Keywords: Rh blood group system, RHCE variant, partial D phenotype, low prevalence Rh antigen, STEM
Introduction
STEM (RH49) is a serologically defined low prevalence antigen that was shown, by family studies, to be in the Rh blood group system.1 A scarcity of monospecific anti-STEM has precluded extensive study of this antigen. An article by Marais and coworkers published in 19931 is the sole original report in the literature regarding STEM and anti-STEM. These authors reported that STEM has a variable expression, which is an inherited characteristic, and is associated with an altered e antigen. They also found that RBCs from approximately 65% of hrS− and 30% of hrB− South African donors typed STEM+ and that anti-STEM induced mild hemolytic disease of the fetus and newborn (HDFN).1
RHD and RHCE are well studied and numerous variants, and the phenotypes they encode, have been described.2-4 The high degree of diversity is a consequence of the homology between RHD and RHCE, their opposite orientation and close proximity on chromosome 1p, which favor the exchange of nucleotides. Some of the variant alleles encode so-called partial antigens, which are identified when an antigen-positive person makes the corresponding alloantibody. Several variant RHD and RHCE alleles have been shown, especially in African Americans, to be inherited en bloc.

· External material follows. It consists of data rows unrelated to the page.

-- ==== Sys2Proof/Machine/Fabric.lean ====
section
/-!
DEFINITION. The panel fabric: links (14 R324 to R328), carillons (14 R331 to R333), and the weighted-share arbiters
(14 R336 to R341).
-/
namespace Sys2Proof.Machine
open Sys2Proof

/-! ### Links (14 R323 to R328, 21 R488) -/

/-- Attach stations of an edge die (01 R17). -/
def attachStations (e : Nat) : List Nat :=
  match e with
  | 0 => [2, 3]
  | 1 => [23, 29]
  | 2 => [50, 51]
  | _ => [18, 24]

/-- The edge die that a station is attached to. -/
def edgeOf (station : Nat) : Option Nat := (List.range 4).find? fun e => (attachStations e).contains station

/-- The two ends of a link direction, stations 0 to 53 or edge dies 54 to 57; none for an entry without a link. -/
def linkEnds (x : Nat) : Option (Nat × Nat) :=
  if x < 270 then
    let s := x / 5
    match x % 5 with
    | 0 => if 6 ≤ s then some (s, s - 6) else none
    | 1 => if s % 6 < 5 then some (s, s + 1) else none
    | 2 => if s < 48 then some (s, s + 6) else none
    | 3 => if 0 < s % 6 then some (s, s - 1) else none
    | _ => (edgeOf s).map fun e => (s, 54 + e)
  else
    ((attachStations ((x - 270) / 2))[(x - 270) % 2]?).map fun s => (54 + (x - 270) / 2, s)

/-- The entries of the fabric window that have a link. -/
def linkEntries : List Nat := (List.range 278).filter fun x => (linkEnds x).isSome

/-- A link direction that starts its training. -/
def Link.bringup (old : Option Link) : Link :=
  match old with
  | some l => { l with mode := .bringup, mapped := 0, failures := 0, frameErrors := [] }
  | none => { mode := .bringup, mapped := 0, failures := 0, frameErrors := [], replays := 0, retrains := 0, hot := 0 }

/-- The state with a link direction changed. -/
def State.modLink (s : State) (x : Nat) (f : Link → Link) : State :=
  { s with fabric := { s.fabric with links := tmod s.fabric.links x f } }

/-- Links whose two ends are released or refilled enter BRINGUP (14 Table 14-2). -/
def State.startLinks (s : State) (stations : List Nat) : State :=
  linkEntries.foldl (fun s x =>
    match linkEnds x with
    | some (a, b) =>
      if (stations.contains a || stations.contains b) && !(s.baseOut a) && !(s.baseOut b) then
        { s with fabric := { s.fabric with links := tset s.fabric.links x (Link.bringup (tget s.fabric.links x)) } }
      else s
    | none => s) s

/-- Links of a station whose base die is reset go OFF. -/
def State.stopLinks (s : State) (station : Nat) : State :=
  let off (x : Nat) (l : Link) : Link :=
    match linkEnds x with
    | some (a, b) => if a = station ∨ b = station then { l with mode := .off, failures := 0, frameErrors := [] } else l
    | none => l
  { s with fabric := { s.fabric with links := tmapv s.fabric.links off } }

/-- LINK_TRAINING_RESULT: a training of a link ends (14 Table 14-2); more than 128 wires cannot be mapped out (14 R324). -/
def State.linkTrainingResult (s : State) (x : Nat) (success : Bool) (wires : Nat) : State :=
  match tget s.fabric.links x with
  | none => s
  | some l =>
    let good := success && decide (wires ≤ 128)
    if l.mode ≠ .bringup ∧ l.mode ≠ .retraining then s
    else if good then s.modLink x fun l => { l with mode := .inService, mapped := wires, failures := 0, frameErrors := [] }
    else if l.failures + 1 < 3 then s.modLink x fun l => { l with failures := l.failures + 1 }
    else
      let s1 := s.modLink x fun l => { l with mode := .degraded, failures := 0, frameErrors := [] }
      if l.mode = .retraining then s1.retestAll else s1

/-- LINK_DEGRADED_RETRY: a DEGRADED link is trained once more (14 Table 14-2). -/
def State.linkDegradedRetry (s : State) (x : Nat) (success : Bool) (wires : Nat) : State :=
  match tget s.fabric.links x with
  | some l =>
    if l.mode = .degraded ∧ success ∧ wires ≤ 128 then
      s.modLink x fun l => { l with mode := .inService, mapped := wires, failures := 0, frameErrors := [] }
    else s
  | none => s

/-- Instants within the last `span` of `now`. -/
def recent (l : List Nat) (now span : Nat) : List Nat := l.filter fun t => decide (now < t + span)

/-- FRAME_REPLAY: a receiver finds a frame-check mismatch and the sender replays (14 R326); 16 of them within 1 ms change the
link's state (14 Table 14-2). -/
def State.frameReplay (s : State) (x : Nat) : State :=
  match tget s.fabric.links x with
  | none => s
  | some l =>
    if l.mode = .off ∨ l.mode = .failed then s
    else
      let errors := recent l.frameErrors s.now 100000 ++ [s.now]
      let s1 := s.modLink x fun l => { l with replays := l.replays + 1, frameErrors := errors }
      if errors.length < 16 then s1
      else if l.mode = .inService then
        s1.modLink x fun l => { l with mode := .retraining, retrains := l.retrains + 1, failures := 0, frameErrors := [] }
      else (s1.modLink x fun l => { l with mode := .failed, failures := 0, frameErrors := [] }).retestAll

/-- Payload bytes that a link carries in 1 µs in its mode (14 Table 14-1). -/
def Link.rate (l : Link) : Nat := if l.mode = .inService then 4000000 else 256000

/-- LINK_HOT_WINDOW: a window of 1 µs has ended (14 R328). -/
def State.linkHotWindow (s : State) (x bytes : Nat) : State :=
  match tget s.fabric.links x with
  | some l => if l.rate * 4 < bytes * 5 ∧ l.mode ≠ .off ∧ l.mode ≠ .failed then
      s.modLink x fun l => { l with hot := l.hot + 1 } else s
  | none => s

/-! ### Carillons of fills (14 R331 to R333, 07 R175) -/

/-- Receive buffers of a target (14 Table 14-5). -/
def receiveBuffers : Nat := 16

/-- The state with a carillon changed. -/
def State.modCarillon (s : State) (id : Nat) (f : Carillon → Carillon) : State :=
  { s with fabric := { s.fabric with carillons := s.fabric.carillons.map fun c => if c.id = id then f c else c } }

/-- Carillon `id`. -/
def State.carillon (s : State) (id : Nat) : Option Carillon := s.fabric.carillons.find? (·.id == id)

/-- A carillon with every target served releases its payload (14 R333 (a)). -/
def State.endCarillon (s : State) (id : Nat) : State :=
  { s with fabric := { s.fabric with carillons := s.fabric.carillons.filter fun c =>
    !(c.id == id && c.targets.all c.delivered.contains) } }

Examples, represented by the transfusion medicine-friendly allele names that have been proposed by the ISBT Working Party on Red Cell Immunogenetics and Blood Group Terminology (see ISBT-web.org), are RHD*DAR-RHCE*ceAR, RHD*DIIIa-RHCE*ceS, and RHD*DAU-RHCE*ceMO.5 Variant phenotypes can express more than one low prevalence antigen, e.g., RHD*DIIIa-RHCE*ceS encodes V, VS, and DAK. Similarly, a low prevalence antigen can be encoded by more than one allele, e.g., DAK is expressed on RBCs with the DIIIa, RN, or DOL phenotypes that are encoded by RHD*DIIIa, RHCE*CeRN, RHD*DOL1, and RHD*DOL2, respectively.6
We report here an expansion of our initial findings7-9 that two alleles with a RHCE*ce818C>T change encode the e+/− hrS− STEM+ phenotype. These alleles are (i) the previously reported RHCE*ceBI10 (IBST provisional name RHCE*01.08, or RHCE*ce.08), which was previously not known to encode a novel low prevalence antigen, and (ii) the novel allele, RHCE*ceSM, (ISBT provisional name RHCE*01.09, or RHCE*ce.09). Both alleles are frequently in cis to RHD*DOL1 (ISBT provisional name RHD*12.01) or RHD*DOL2 (ISBT provisional name RHD*12.02). Furthermore, we confirm that RHCE*ceBI encodes a partial e antigen, and that, like RHD*DOL1, RHD*DOL2 encodes a partial D antigen and the DAK antigen.
Material and Methods
Samples and hemagglutination testing
Blood samples were freshly collected samples or were recovered from storage in liquid nitrogen. They were either referred for investigation, found in DNA screening tests, or received from numerous colleagues over many years. Reagent RBCs and antibodies were from our collections. Hemagglutination was performed by methods that were optimal for the antibody being used. STEM typings were determined in our laboratories.
Analyses of DNA and RNA
RNA was isolated from the reticulocytes by standard methods using TriZol and PureLink RNA Mini Kit (Invitrogen, Carlsbad, CA). Reverse transcription was carried out with gene-specific RHD and RHCE primers and Superscript III according to manufacturer’s instructions (Superscript III first-strand synthesis SuperMix, Invitrogen), and polymerase chain reaction (PCR) amplification was carried out for 35 cycles with primers to amplify exons 1 to 4 and exons 5 to 10 in RHD and RHCE as described previously.11 RT-PCR products were checked for appropriate size and purity on agarose gels, purified using PCR product clean-up reagent according to manufacturer’s instructions (ExoSAP-IT, USB Corporation, Cleveland, OH), and directly sequenced by GENEWIZ, Inc. (South Plainfield, NJ). Sequences were aligned, and protein sequence comparisons were performed with Sequencher v4.9 (GeneCodes, Ann Arbor, MI).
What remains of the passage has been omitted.